Our data is saved in in this format:

── data
│ ├── driving_log.csv
│ └── IMG
│ ├── center_2017_01_06_13_54_47_000.jpg
│ ├── center_2017_01_06_13_54_47_110.jpg
│ ├── left_2017_02_14_21_46_00_967.jpg
│ ├── left_2017_02_14_21_46_01_041.jpg
│ ├── right_2016_12_01_13_42_06_070.jpg
│ ├── right_2016_12_01_13_42_06_172.jpg

From one lap of video capture there are thousands of these images. They are recorded from three different cameras in the car, a center, left, and right camera.

In order to make life easier, I used pandas’s DataFrames to sort and organize the image paths. I could not read each image file and store them locally in my program because I ran out of memory, so I worked with image paths. (more on this later in the generator section).

def createDataFrame(data_path):
    """
    input: data_path: path to data
    return: data frame
    """
    data_frame = pd.read_csv(data_path)
    data_frame.columns = ['center', 'left', 'right', 'steering', 'throttle', 'brake', 'speed']
    return data_frame

Pandas DataFrame for a data-set (last 10 rows). Note: Columns throttle, brake, and speed are cut off

The track that I used to gather training data is counter-clockwise and left-turns are more abundant than right turns. In order to generalize to any given track I need to create additional data.

Most of the acquired data had 0 degree steering angles because for most of the track we are driving straight. Starting out, our histogram of steering angles looks like this:

Histogram of steering angles before data creation / augmentation

Issue 1: As you can see, there are 25,000 images that have zero degree angles. The straight-driving data is 5 times more abundant than left-turn or right-turn data. Which means our model is likely to assume we are driving straight most of the time.

Issue 2: Another issue is that I only had about 8k images from the straight-driving set and 1.3k images from the recovery dataset. In total that is 9.3k images, which is not really enough to train my network.

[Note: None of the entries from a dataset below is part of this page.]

-- ==== Sys2Proof/Machine/Boot.lean ====
section
/-!
DEFINITION. Module flash, the boot ROM, Eflan's start and restart, identity, attestation and updates (R483 to R505,
R561, R574, R582).
-/
namespace Sys2Proof.Machine

/-! ### Objects in flash (R485 to R489, R496) -/

/-- The `n`-byte little-endian field at byte `i` of an object. -/
def fieldAt (d : List Byte) (i n : Nat) : Nat := leNat ((d.drop i).take n)

/-- Flash offset of record copy `k`. -/
def recordAt (k : Nat) : Nat := 0x1000 * k

/-- Flash offset of image slot `k`. -/
def slotAt (k : Nat) : Nat := 0x100000 + 0x200000 * k

/-- The 256 bytes of record copy `k`. -/
def recordOf (s : State) (k : Nat) : List Byte := s.flash.readBytes (recordAt k) 256

/-- The die certificate (R496). -/
def certOf (s : State) : List Byte := s.flash.readBytes 0x2000 194

/-- Whether a Tarwen signature of 114 bytes verifies over the digest of covered bytes (R483). -/
def sigOk (key covered sig : List Byte) : Bool := Config.ed448Ok key (Config.shake covered) sig

/-- MAGIC, FORMAT, TARGET, MGMT_SIZE and the signature of a record (R487, R488): what the boot ROM checks. -/
def recordRom (d : List Byte) : Bool :=
  fieldAt d 0 4 == 0x47464E43 && fieldAt d 4 2 == 1 && fieldAt d 12 4 == 0x4860
    && sigOk Config.firmwareKey (d.take 128) ((d.drop 128).take 114)
    && Nat.ble 4 (fieldAt d 33 1) && Nat.ble (fieldAt d 33 1) 16

/-- Whether a record's die fields are those of the certificate (R488). -/
def recordDie (d cert : List Byte) : Bool :=
  bits (fieldAt d 16 4) 0 29 == bits (fieldAt cert 8 4) 0 29 && fieldAt d 20 2 == fieldAt cert 12 2

/-- Whether an image header is right, whatever its SVN (R490). -/
def headerOk (h : List Byte) : Bool :=
  fieldAt h 0 4 == 0x4E414C45 && fieldAt h 4 2 == 1 && fieldAt h 12 4 == 0x4860
    && Nat.ble 1 (fieldAt h 16 4) && Nat.ble (fieldAt h 16 4) 2096896

/-- The 256-byte header of slot `k`. -/
def headerOf (s : State) (k : Nat) : List Byte := s.flash.readBytes (slotAt k) 256

/-- What the signature of slot `k`'s image covers: header bytes 0 to 19 and the body (R486). -/
def imageCovered (s : State) (k : Nat) : List Byte :=
  let h := headerOf s k
  h.take 20 ++ s.flash.readBytes (slotAt k + 256) (min 2096896 (fieldAt h 16 4))

/-- Whether slot `k`'s signature verifies. -/
def imageOk (s : State) (k : Nat) : Bool :=
  sigOk Config.firmwareKey (imageCovered s k) ((headerOf s k).drop 20 |>.take 114)

/-- SVN of an image header. -/
def svnOf (h : List Byte) : Nat := fieldAt h 6 2

/-- VERSION of an image header. -/
def verOf (h : List Byte) : Nat := fieldAt h 8 4

/-- Whether slot `a`, with SVN and VERSION, orders ahead of slot `b` (R490 step 2). -/
def aheadOf (a : Nat) (x : Nat × Nat) (b : Nat) (y : Nat × Nat) : Bool :=
  Nat.blt y.1 x.1 || (x.1 == y.1 && (Nat.blt y.2 x.2 || (x.2 == y.2 && Nat.blt a b)))

/-! ### The boot ROM (R490, R491) -/

/-- Offset of ID_BOOT. -/
def idBootOff : Nat := idBase

/-- Offset of ID_STATUS. -/
def idStatusOff : Nat := idBase + 4

/-- The record copy in use (ID_BOOT.CFG_COPY). -/
def cfgCopy (s : State) : Nat := fld s idBootOff 1 1

/-- The image slot running (ID_BOOT.SLOT). -/
def bootSlot (s : State) : Nat := fld s idBootOff 0 1

/-- Whether Eflan runs an image (ID_BOOT.STAGE 0b10). -/
def eflanRuns (s : State) : Bool := fld s idBootOff 2 2 == 2

/-- The ROM stops with a code and serves MB0 (R490, R491). -/
def romStop (s : State) (code : Nat) (bad : List (Nat × Nat)) : State :=
  let s := setFld (setFld s idBootOff 2 2 1) idBootOff 8 8 code
  { s with peony := { s.peony with romDue := false, bad := bad } }

/-- Record copies in the order in which the ROM verifies them (R490 step 1). -/
def recordOrder (s : State) : List Nat :=
  if fieldAt (recordOf s 0) 8 4 < fieldAt (recordOf s 1) 8 4 then [1, 0] else [0, 1]

/-- Candidate slots in order (R490 step 2). -/
def candidates (s : State) (minSvn : Nat) : List Nat :=
  let ok (k : Nat) : Bool := headerOk (headerOf s k) && Nat.ble minSvn (svnOf (headerOf s k))
  let id (k : Nat) : Nat × Nat := (svnOf (headerOf s k), verOf (headerOf s k))
  (if aheadOf 1 (id 1) 0 (id 0) then [1, 0] else [0, 1]).filter ok

/-- The first element of a list that passes, with those before it. -/
def firstGood (f : Nat → Bool) : List Nat → Option Nat × List Nat
  | [] => (none, [])
  | k :: ks => if f k then (some k, []) else ((firstGood f ks).1, k :: (firstGood f ks).2)

/-- The boot ROM verifies a record and an image at wake cycle `t` (R490); `flashErr`: a flash read failed. -/
def execBootRomStart (t : Nat) (flashErr : Bool) (s : State) : Out :=
  let s := atWake s t
  if !s.peony.romDue ∨ s.now < s.peony.dueAt ∨ !s.hotSwap.good then .next s
  else
    let s := wr s (idBase + 0x2C) (Config.romVersion % 2 ^ 32)
    if flashErr then .next (romStop s 4 [])
    else
      let r := firstGood (fun k => recordRom (recordOf s k)) (recordOrder s)
      let bad := r.2.map fun k => (2, k)
      match r.1 with
      | none => .next (romStop s 1 bad)
      | some c =>
        let s := setFld s idBootOff 1 1 c
        let minSvn := fieldAt (recordOf s c) 34 2
        let cs := candidates s minSvn
        let i := firstGood (imageOk s) cs
        let bad := bad ++ i.2.map fun k => (3, k)
        match i.1 with
        | none => .next (romStop s (if cs = [] then 3 else 2) bad)
        | some k =>
          let s := setFld (setFld s idBootOff 0 1 k) idBootOff 8 8 0
          .next { s with peony := { s.peony with romDue := false, eflanDue := true, bad := bad, minSvn := minSvn,
                                                 fwDigest := Config.shake (imageCovered s k),
                                                 cfgDigest := Config.shake (recordOf s c) } }

/-! ### Eflan's start (R466, R488, R489, R492 to R497, R560, R561) -/

/-- The configuration in force (R487, R497). -/
structure BootCfg where
  engines : Nat
  variant : Nat
  mgmt : Nat
  sust : Nat
  peak : Nat
  peakMs : Nat

/-- The configuration of a record, its limits capped at the module's rating, or the fallback of R497. -/
def bootCfg (d : List Byte) (ok : Bool) : BootCfg :=
  if ok then
    { engines := fieldAt d 24 8, variant := fieldAt d 32 1 % 2, mgmt := fieldAt d 33 1,
      sust := min 300 (fieldAt d 36 2), peak := min 390 (fieldAt d 38 2), peakMs := min 10 (fieldAt d 40 1) }
  else { engines := 0, variant := 0, mgmt := 4, sust := 300, peak := 390, peakMs := 10 }

/-- Loads the die fields into ENG_ID of a list of engines (R120, R497). -/
def loadEngIds (s : State) (die xy : Nat) : List Nat → State
  | [] => s
  | e :: es =>
    let s := setFld (setFld s (engOff e 0) 0 29 die) (engOff e 4) 0 16 xy
    loadEngIds (setFld s (engOff e 4) 31 1 1) die xy es

/-- Sets the enables of a list of quads; disabled engines are held in reset (R489). -/
def enableQuads (s : State) (engines : Nat) : List Nat → State
  | [] => s
  | q :: qs =>
    let m := bits engines (4 * q) 4
    let s := setFld (setFld (setFld s (qdOff q 0) 0 4 m) (qdOff q 0) 4 4 0) (qdOff q 0) 8 4 m
    let s := (List.range 4).foldl (fun s k => setEng s (4 * q + k) { eng s (4 * q + k) with inReset := !bit m k }) s
    enableQuads s engines qs

/-- Configures the device after power-on: enables, capacity, the management range and partition 0 (R442, R443, R489). -/
def configure (s : State) (c : BootCfg) : State :=
  let s := rebindQuads (enableQuads s c.engines (List.range 16)) (List.range 16)
  let s := (List.range 16).foldl (fun s k => setFld (setFld s (mcOff k 0) 4 1 c.variant) (mcOff k 0) 0 1 1) s
  let base := (if c.variant = 1 then 1152 else 768) - c.mgmt
  let s := wr s (ptBase + 0x2004) (base + c.mgmt * 2 ^ 16)
  let quads := ((List.range 16).filter fun q => bits c.engines (4 * q) 4 != 0).foldl (fun w q => w + 2 ^ q) 0
  let s := setFld (setFld s (ptOff 0 0x04) 0 16 quads) (ptOff 0 0x08) 16 11 base
  setFld (setFld s pwrDomainOff 8 4 (liveSectors s)) pwrDomainOff 12 4 (liveSectors s)

/-- Loads the ID registers (R505). -/
def loadId (s : State) (c : BootCfg) (d : List Byte) : State :=
  let h := headerOf s (bootSlot s)
  let s := wr s (idBase + 0x14) (verOf h)
  let s := wr s (idBase + 0x18) (svnOf h + fieldAt d 34 2 * 2 ^ 16)
  let s := wr s (idBase + 0x1C) (fieldAt d 8 4)
  let s := wr s (idBase + 0x20) (c.variant + c.mgmt * 2 ^ 8)
  let s := wr (wr s (idBase + 0x24) (c.engines % 2 ^ 32)) (idBase + 0x28) (c.engines / 2 ^ 32)
  wr s (idBase + 0x30) (c.sust + c.peak * 2 ^ 10 + c.peakMs * 2 ^ 20)

/-- Answers a list of taken mailboxes with RESTARTED (R466). -/
def restartReplies (s : State) : List (Nat × Mbox) → State
  | [] => s
  | (m, x) :: r => restartReplies (mbReply s m x.words 0x0D []) r

/-- What a restart leaves unanswered is answered, and nothing replies later (R466). -/
def restartMail (s : State) : State :=
  let s := restartReplies s s.mboxes
  { s with mbOrder := [], loading := none, power := { s.power with mbox := none, pll := none },
           resets := s.resets.map fun r => { r with mboxes := [] },
           queues := s.queues.map fun (q, x) => (q, { x with tdMbox := none }) }

/-- Appends a record of Eflan's. -/
def eflanRecord (s : State) (code : Nat) (detail : List Nat) : State :=
  append s { code := code, kind := 15, eflan := true, detail := detail }

/-- Appends the records of copies and slots that failed verification (R492). -/
def badRecords (s : State) : List (Nat × Nat) → State
  | [] => s
  | (k, i) :: r => badRecords (eflanRecord s (0xD0 + k) [i]) r

/-- The identity key of a secret (R494): 57 bytes of SHAKE256 of the secret and "TVID". -/
def identityOf (secret : List Byte) : List Byte :=
  (Config.shake (secret ++ [0x54#8, 0x56#8, 0x49#8, 0x44#8])).take 57

/-- Whether the certificate is accepted (R496, R497). -/
def certAccepted (cert : List Byte) (key : Option (List Byte)) : Bool :=
  match key with
  | some k => sigOk Config.identityKey (cert.take 80) ((cert.drop 80).take 114)
      && (cert.drop 20).take 57 == Config.ed448Pub k
  | none => false

/-- Eflan starts at wake cycle `t` (R492): identity, the configuration record, the units, ALIVE and the PCIe controller.
`puf`: the PUF secret could be reconstructed (R495). After a restart the tables and the enabled units stay as they are
(R582), and mailboxes that were taken are answered. -/
def execEflanStart (puf : Bool) (t : Nat) (s : State) : Out :=
  let s := atWake s t
  if !s.peony.eflanDue then .next s
  else
    let p := s.peony
    let key := if puf then some (identityOf (Config.pufSecret (s.flash.readBytes 0x3000 4096))) else none
    let cert := certOf s
    let rcd := recordOf s (cfgCopy s)
    let certOk := certAccepted cert key
    let cfgOk := certOk && recordDie rcd cert
    let c := bootCfg rcd cfgOk
    let s := setFld s idBootOff 2 2 2
    let s := setFld s idStatusOff 0 5 (b2n cfgOk + 2 * b2n certOk + 4 * b2n puf)
    let s := loadId s c rcd
    let die := bits (fieldAt cert 8 4) 0 29
    let s := if certOk then
        wr (wr (loadEngIds s die (fieldAt cert 12 2) (List.range 64)) (idBase + 0x08) die) (idBase + 0x0C)
          (fieldAt cert 12 2 + 2 ^ 31)
      else s
    let s := if puf then s else eflanRecord s 0xD1 []
    let s := if certOk then s else eflanRecord s 0xD0 []
    let s := badRecords s (p.bad ++ (if certOk && !cfgOk then [(2, cfgCopy s)] else []))
    let s := if p.restarted then s else configure s c
    let s := setFld s (pwrBase + 0x10) 0 10 c.sust
    let s := if p.restarted then eflanRecord (restartMail s) 0x02 [] else s
    let s := if p.tripped then eflanRecord s 0x15 [] else s
    let s := setFld s mbStatOff 0 1 1
    .next { s with pcieOut := true,
                   peony := { s.peony with eflanDue := false, restarted := false, bad := [], key := key, beatAt := s.now,
                                           tripped := false, cfgDigest := if cfgOk then p.cfgDigest else [] } }

/-- Eflan's background check of the slot not running ends at wake cycle `t` (R492, R505). -/
def execOtherSlotCheck (t : Nat) (s : State) : Out :=
  let s := atWake s t
  if !alive s then .next s
  else
    let k := 1 - bootSlot s
    if headerOk (headerOf s k) && imageOk s k then .next (setFld s idStatusOff 3 1 1)
    else .next (eflanRecord (setFld s idStatusOff 3 1 0) 0xD3 [k])

/-! ### Heartbeat and management reset (R582, R574) -/

/-- Every 1 ms Eflan increments MB_STAT.BEAT (R582). -/
def execEflanHeartbeat (t : Nat) (s : State) : Out :=
  let s := atWake s t
  if !alive s ∨ s.now < s.peony.beatAt + msUnits then .next s
  else .next { setFld s mbStatOff 16 16 (fld s mbStatOff 16 16 + 1) with peony := { s.peony with beatAt := s.now } }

Solution part 1: I separated the data-set into three different categories: center_turns (straight-driving zero angle), left_turns, and right_turns.

def createTrainingDataPathsCLR(df, prefix_path):
    """
    creates training data and training labels/ measurements from a data frame
    inputs:
    df: pandas DataFrame object
    prefix_path: path to the dataset
    output: (center_turns, left_turns, right_turns) list tuple
    """    
    # Turn types
    center_turns = []
    left_turns = []
    right_turns = []
    
    
    abs_path_to_IMG = os.path.abspath(prefix_path)
    for idx, row in df.iterrows():
        center_image_cam = os.path.join(abs_path_to_IMG, row['center'].strip())
        left_image_cam = os.path.join(abs_path_to_IMG, row['left'].strip())
        right_image_cam = os.path.join(abs_path_to_IMG, row['right'].strip())
        steering_angle = row['steering']
        
        # Right image condition
        if steering_angle > 0.125:
            right_turns.append([center_image_cam, left_image_cam, right_image_cam, steering_angle])
            
        # This is a left image
        elif steering_angle < -1 * 0.125:
            left_turns.append([center_image_cam, left_image_cam, right_image_cam, steering_angle])
            
        # This is a center image
        else:
        # center images
            center_turns.append([center_image_cam, left_image_cam, right_image_cam, steering_angle])
        
    return (center_turns, left_turns, right_turns)

Solution part 2: After separating the data I created additional data for all three categories, but not equally. Straight-driving data was so much more abundant than left or right turning data that I gave an extra large boost to the left turning data and a large boost to the right turning data. The goal is to have a normalized histogram.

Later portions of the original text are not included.